In exact form, set down only those lines of the material that run from its first line to the line with "(w.station st).adm with", inclusive.

• Source records:
Content starts

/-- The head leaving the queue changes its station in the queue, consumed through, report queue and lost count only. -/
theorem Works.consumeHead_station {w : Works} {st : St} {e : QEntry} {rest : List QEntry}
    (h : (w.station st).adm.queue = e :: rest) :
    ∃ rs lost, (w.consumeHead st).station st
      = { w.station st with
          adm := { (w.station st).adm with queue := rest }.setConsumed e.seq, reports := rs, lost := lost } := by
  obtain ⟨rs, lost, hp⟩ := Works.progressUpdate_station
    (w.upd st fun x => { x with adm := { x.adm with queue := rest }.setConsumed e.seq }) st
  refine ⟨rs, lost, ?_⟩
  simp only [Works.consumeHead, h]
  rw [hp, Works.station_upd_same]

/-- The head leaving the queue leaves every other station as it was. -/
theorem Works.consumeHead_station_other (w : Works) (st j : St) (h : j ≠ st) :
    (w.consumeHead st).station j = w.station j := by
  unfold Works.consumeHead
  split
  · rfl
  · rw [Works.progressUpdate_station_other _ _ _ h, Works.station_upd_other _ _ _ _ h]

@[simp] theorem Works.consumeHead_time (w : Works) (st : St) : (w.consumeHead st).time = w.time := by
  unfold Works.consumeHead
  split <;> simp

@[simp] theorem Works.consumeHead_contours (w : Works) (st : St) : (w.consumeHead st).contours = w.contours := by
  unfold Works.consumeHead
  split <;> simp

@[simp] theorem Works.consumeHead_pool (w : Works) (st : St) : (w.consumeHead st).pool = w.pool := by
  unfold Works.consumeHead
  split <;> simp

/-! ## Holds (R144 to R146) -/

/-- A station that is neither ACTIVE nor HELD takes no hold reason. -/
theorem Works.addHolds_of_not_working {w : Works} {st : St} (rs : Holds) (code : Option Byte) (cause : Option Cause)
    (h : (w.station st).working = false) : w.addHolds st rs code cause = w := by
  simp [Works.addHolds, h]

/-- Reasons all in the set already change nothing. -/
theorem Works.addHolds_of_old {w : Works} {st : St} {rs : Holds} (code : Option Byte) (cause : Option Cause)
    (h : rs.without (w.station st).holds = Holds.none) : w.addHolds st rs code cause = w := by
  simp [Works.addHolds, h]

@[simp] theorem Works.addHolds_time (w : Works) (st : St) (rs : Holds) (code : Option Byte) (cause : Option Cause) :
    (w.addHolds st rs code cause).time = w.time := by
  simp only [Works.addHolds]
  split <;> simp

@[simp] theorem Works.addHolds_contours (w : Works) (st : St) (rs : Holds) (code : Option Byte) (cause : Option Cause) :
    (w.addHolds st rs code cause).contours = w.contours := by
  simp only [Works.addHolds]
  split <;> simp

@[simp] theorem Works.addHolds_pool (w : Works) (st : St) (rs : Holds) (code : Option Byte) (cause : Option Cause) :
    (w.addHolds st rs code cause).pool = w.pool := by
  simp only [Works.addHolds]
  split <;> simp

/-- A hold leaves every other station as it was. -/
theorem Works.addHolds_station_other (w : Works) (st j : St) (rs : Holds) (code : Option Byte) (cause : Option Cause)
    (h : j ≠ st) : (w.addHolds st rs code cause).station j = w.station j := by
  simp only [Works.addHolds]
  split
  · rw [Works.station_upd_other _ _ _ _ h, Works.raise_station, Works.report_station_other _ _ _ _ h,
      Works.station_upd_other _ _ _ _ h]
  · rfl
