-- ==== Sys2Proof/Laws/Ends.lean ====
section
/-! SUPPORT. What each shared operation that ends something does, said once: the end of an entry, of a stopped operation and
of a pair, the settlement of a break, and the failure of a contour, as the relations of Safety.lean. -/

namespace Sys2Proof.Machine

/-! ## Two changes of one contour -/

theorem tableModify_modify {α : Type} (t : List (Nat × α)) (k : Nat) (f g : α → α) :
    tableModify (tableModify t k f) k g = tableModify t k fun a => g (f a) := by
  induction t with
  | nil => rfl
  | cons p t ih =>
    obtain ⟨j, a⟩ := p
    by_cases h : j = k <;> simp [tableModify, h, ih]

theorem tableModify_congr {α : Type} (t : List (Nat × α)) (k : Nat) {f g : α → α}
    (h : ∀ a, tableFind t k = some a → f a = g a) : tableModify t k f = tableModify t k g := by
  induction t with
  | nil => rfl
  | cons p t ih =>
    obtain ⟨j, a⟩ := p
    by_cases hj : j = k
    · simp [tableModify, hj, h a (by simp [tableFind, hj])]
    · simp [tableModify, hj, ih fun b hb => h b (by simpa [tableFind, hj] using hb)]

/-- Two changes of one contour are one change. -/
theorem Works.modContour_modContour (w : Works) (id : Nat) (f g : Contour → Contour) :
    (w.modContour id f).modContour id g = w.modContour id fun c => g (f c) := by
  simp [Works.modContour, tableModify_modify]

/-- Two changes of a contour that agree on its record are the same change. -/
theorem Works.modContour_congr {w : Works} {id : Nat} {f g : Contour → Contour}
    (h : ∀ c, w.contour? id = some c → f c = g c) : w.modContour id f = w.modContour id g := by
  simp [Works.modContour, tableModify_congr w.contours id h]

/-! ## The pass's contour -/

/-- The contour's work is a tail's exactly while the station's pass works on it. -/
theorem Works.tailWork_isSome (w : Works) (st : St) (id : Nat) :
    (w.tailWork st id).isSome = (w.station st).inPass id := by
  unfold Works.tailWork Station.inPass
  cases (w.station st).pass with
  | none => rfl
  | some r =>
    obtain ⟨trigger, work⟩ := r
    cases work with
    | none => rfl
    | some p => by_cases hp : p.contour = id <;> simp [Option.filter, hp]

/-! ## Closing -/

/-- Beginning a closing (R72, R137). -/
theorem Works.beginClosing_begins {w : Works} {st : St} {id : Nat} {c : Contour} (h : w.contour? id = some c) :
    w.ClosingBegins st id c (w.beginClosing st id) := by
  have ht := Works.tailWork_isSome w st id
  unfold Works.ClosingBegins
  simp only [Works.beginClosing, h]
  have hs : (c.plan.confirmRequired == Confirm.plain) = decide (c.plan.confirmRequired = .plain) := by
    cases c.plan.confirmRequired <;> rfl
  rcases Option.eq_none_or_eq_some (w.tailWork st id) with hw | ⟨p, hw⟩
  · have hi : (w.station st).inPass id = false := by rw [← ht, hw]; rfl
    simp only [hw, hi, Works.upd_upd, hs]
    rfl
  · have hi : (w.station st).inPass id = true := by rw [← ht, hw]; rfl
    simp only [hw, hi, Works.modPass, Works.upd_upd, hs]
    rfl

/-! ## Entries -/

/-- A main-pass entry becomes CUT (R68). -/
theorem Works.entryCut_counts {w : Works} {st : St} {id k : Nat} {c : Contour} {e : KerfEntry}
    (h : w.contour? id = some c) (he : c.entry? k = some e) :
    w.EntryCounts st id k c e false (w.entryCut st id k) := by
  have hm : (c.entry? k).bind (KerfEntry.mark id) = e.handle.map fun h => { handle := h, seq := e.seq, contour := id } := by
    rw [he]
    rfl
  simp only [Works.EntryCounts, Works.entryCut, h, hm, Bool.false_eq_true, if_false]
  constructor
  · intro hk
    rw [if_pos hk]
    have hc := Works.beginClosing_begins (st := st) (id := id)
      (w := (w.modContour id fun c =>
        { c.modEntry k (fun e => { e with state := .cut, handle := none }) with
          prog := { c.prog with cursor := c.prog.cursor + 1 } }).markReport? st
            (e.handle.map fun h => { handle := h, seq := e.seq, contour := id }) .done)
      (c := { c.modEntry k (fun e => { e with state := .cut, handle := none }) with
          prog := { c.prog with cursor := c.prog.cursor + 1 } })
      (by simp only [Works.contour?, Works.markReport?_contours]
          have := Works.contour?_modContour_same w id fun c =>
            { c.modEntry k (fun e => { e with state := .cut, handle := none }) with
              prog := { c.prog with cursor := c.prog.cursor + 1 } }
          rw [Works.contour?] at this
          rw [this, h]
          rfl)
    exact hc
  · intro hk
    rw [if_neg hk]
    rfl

Content ends

• Solution to this problem:
/-- The head leaving the queue changes its station in the queue, consumed through, report queue and lost count only. -/
theorem Works.consumeHead_station {w : Works} {st : St} {e : QEntry} {rest : List QEntry}
    (h : (w.station st).adm.queue = e :: rest) :
    ∃ rs lost, (w.consumeHead st).station st
      = { w.station st with
          adm := { (w.station st).adm with queue := rest }.setConsumed e.seq, reports := rs, lost := lost } := by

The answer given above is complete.